- YOUR TASK
The records below must be transcribed exactly.

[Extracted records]

= = = =

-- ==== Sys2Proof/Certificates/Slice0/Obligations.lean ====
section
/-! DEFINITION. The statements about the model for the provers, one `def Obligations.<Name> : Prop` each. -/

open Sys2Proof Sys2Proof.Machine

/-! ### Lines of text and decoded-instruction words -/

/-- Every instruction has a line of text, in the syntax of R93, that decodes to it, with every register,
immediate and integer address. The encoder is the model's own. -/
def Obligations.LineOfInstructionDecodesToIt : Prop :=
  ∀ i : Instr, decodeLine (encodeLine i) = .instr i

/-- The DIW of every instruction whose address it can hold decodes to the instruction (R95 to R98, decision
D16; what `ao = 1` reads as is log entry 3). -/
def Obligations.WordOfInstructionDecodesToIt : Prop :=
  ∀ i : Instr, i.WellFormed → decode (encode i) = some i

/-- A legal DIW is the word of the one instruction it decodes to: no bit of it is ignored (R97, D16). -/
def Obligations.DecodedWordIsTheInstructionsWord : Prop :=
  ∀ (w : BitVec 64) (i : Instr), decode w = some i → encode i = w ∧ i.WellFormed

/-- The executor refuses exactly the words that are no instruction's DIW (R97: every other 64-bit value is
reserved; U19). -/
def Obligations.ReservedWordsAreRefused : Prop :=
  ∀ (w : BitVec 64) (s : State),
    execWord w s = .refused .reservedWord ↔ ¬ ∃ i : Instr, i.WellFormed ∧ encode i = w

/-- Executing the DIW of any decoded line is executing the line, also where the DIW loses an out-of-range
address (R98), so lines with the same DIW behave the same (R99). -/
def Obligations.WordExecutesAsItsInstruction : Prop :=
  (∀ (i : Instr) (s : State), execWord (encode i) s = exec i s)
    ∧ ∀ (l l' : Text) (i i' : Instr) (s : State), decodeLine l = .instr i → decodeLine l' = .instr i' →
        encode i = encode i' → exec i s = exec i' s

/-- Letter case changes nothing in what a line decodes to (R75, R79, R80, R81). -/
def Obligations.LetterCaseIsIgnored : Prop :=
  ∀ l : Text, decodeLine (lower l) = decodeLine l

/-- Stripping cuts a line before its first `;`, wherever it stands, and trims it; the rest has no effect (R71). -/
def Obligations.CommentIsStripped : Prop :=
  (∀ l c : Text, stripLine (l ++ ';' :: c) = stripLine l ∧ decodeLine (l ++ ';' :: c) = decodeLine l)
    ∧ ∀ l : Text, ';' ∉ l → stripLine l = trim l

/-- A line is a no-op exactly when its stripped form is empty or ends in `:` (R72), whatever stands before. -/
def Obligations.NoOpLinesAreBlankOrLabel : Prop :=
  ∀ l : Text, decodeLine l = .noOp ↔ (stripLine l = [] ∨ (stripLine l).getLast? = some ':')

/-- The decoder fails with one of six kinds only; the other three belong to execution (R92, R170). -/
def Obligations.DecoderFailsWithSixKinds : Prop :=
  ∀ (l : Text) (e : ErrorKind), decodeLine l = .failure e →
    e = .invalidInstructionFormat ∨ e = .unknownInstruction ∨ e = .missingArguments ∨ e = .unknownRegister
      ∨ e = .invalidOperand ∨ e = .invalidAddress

= = = =

- YOUR RESPONSE
-- ==== Sys2Proof/Certificates/Slice0/Obligations.lean ====
section
/-! DEFINITION. The statements about the model for the provers, one `def Obligations.<Name> : Prop` each. -/

open Sys2Proof Sys2Proof.Machine

/-! ### Lines of text and decoded-instruction words -/

/-- Every instruction has a line of text, in the syntax of R93, that decodes to it, with every register,
immediate and integer address. The encoder is the model's own. -/
def Obligations.LineOfInstructionDecodesToIt : Prop :=
  ∀ i : Instr, decodeLine (encodeLine i) = .instr i

/-- The DIW of every instruction whose address it can hold decodes to the instruction (R95 to R98, decision
D16; what `ao = 1` reads as is log entry 3). -/
def Obligations.WordOfInstructionDecodesToIt : Prop :=
  ∀ i : Instr, i.WellFormed → decode (encode i) = some i

/-- A legal DIW is the word of the one instruction it decodes to: no bit of it is ignored (R97, D16). -/
def Obligations.DecodedWordIsTheInstructionsWord : Prop :=
  ∀ (w : BitVec 64) (i : Instr), decode w = some i → encode i = w ∧ i.WellFormed

/-- The executor refuses exactly the words that are no instruction's DIW (R97: every other 64-bit value is
reserved; U19). -/
def Obligations.ReservedWordsAreRefused : Prop :=
  ∀ (w : BitVec 64) (s : State),
    execWord w s = .refused .reservedWord ↔ ¬ ∃ i : Instr, i.WellFormed ∧ encode i = w

/-- Executing the DIW of any decoded line is executing the line, also where the DIW loses an out-of-range
address (R98), so lines with the same DIW behave the same (R99). -/
def Obligations.WordExecutesAsItsInstruction : Prop :=
  (∀ (i : Instr) (s : State), execWord (encode i) s = exec i s)
    ∧ ∀ (l l' : Text) (i i' : Instr) (s : State), decodeLine l = .instr i → decodeLine l' = .instr i' →
        encode i = encode i' → exec i s = exec i' s

/-- Letter case changes nothing in what a line decodes to (R75, R79, R80, R81). -/
def Obligations.LetterCaseIsIgnored : Prop :=
  ∀ l : Text, decodeLine (lower l) = decodeLine l

/-- Stripping cuts a line before its first `;`, wherever it stands, and trims it; the rest has no effect (R71). -/
def Obligations.CommentIsStripped : Prop :=
  (∀ l c : Text, stripLine (l ++ ';' :: c) = stripLine l ∧ decodeLine (l ++ ';' :: c) = decodeLine l)
    ∧ ∀ l : Text, ';' ∉ l → stripLine l = trim l

/-- A line is a no-op exactly when its stripped form is empty or ends in `:` (R72), whatever stands before. -/
def Obligations.NoOpLinesAreBlankOrLabel : Prop :=
  ∀ l : Text, decodeLine l = .noOp ↔ (stripLine l = [] ∨ (stripLine l).getLast? = some ':')

/-- The decoder fails with one of six kinds only; the other three belong to execution (R92, R170). -/
def Obligations.DecoderFailsWithSixKinds : Prop :=
  ∀ (l : Text) (e : ErrorKind), decodeLine l = .failure e →
    e = .invalidInstructionFormat ∨ e = .unknownInstruction ∨ e = .missingArguments ∨ e = .unknownRegister
      ∨ e = .invalidOperand ∨ e = .invalidAddress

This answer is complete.